WHAT TO DO - Between the line containing "def okData : DataBody" and the line containing "theorem test_wf_frame_ok : (Instr.frameReceived" lies a run of lines; give that run again exactly, with both of those lines, and nothing else from the entries below.

[Stored data entries]

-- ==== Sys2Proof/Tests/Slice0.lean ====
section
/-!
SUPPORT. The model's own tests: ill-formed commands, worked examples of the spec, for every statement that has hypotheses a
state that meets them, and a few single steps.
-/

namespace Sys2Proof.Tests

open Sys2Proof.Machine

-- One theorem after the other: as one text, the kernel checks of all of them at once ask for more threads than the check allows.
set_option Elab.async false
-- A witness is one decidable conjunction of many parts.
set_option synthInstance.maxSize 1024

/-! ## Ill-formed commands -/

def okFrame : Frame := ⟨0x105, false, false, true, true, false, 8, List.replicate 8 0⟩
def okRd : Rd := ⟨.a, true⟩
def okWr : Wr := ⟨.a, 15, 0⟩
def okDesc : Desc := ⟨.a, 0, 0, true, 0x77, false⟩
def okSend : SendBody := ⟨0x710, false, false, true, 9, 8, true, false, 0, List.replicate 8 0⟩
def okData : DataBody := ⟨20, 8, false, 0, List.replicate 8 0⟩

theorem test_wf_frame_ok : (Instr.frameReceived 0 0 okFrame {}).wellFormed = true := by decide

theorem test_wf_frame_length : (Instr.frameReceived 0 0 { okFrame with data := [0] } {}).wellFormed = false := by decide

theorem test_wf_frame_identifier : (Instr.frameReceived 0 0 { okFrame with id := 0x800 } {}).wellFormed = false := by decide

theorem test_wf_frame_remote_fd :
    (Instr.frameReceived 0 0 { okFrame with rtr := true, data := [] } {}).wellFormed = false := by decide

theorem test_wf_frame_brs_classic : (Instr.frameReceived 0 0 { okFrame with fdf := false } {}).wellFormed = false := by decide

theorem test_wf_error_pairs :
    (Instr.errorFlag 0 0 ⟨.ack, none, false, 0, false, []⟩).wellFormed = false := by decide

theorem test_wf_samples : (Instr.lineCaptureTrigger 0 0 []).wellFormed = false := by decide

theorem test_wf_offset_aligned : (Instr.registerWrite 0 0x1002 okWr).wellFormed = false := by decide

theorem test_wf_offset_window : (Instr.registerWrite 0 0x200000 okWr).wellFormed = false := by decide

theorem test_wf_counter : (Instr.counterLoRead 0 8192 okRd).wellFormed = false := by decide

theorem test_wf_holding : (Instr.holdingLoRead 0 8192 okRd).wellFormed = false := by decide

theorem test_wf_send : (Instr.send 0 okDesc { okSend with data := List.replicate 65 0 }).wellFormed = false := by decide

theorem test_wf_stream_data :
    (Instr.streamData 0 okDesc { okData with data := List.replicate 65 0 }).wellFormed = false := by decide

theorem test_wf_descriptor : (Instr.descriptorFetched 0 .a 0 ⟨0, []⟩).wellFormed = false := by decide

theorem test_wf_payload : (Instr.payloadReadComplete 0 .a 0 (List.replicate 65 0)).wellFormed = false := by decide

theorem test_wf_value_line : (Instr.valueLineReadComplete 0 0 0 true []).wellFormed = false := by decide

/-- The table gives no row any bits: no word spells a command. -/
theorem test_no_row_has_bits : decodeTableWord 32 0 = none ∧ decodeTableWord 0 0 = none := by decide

TASK OUTPUT -
def okData : DataBody := ⟨20, 8, false, 0, List.replicate 8 0⟩

theorem test_wf_frame_ok : (Instr.frameReceived 0 0 okFrame {}).wellFormed = true := by decide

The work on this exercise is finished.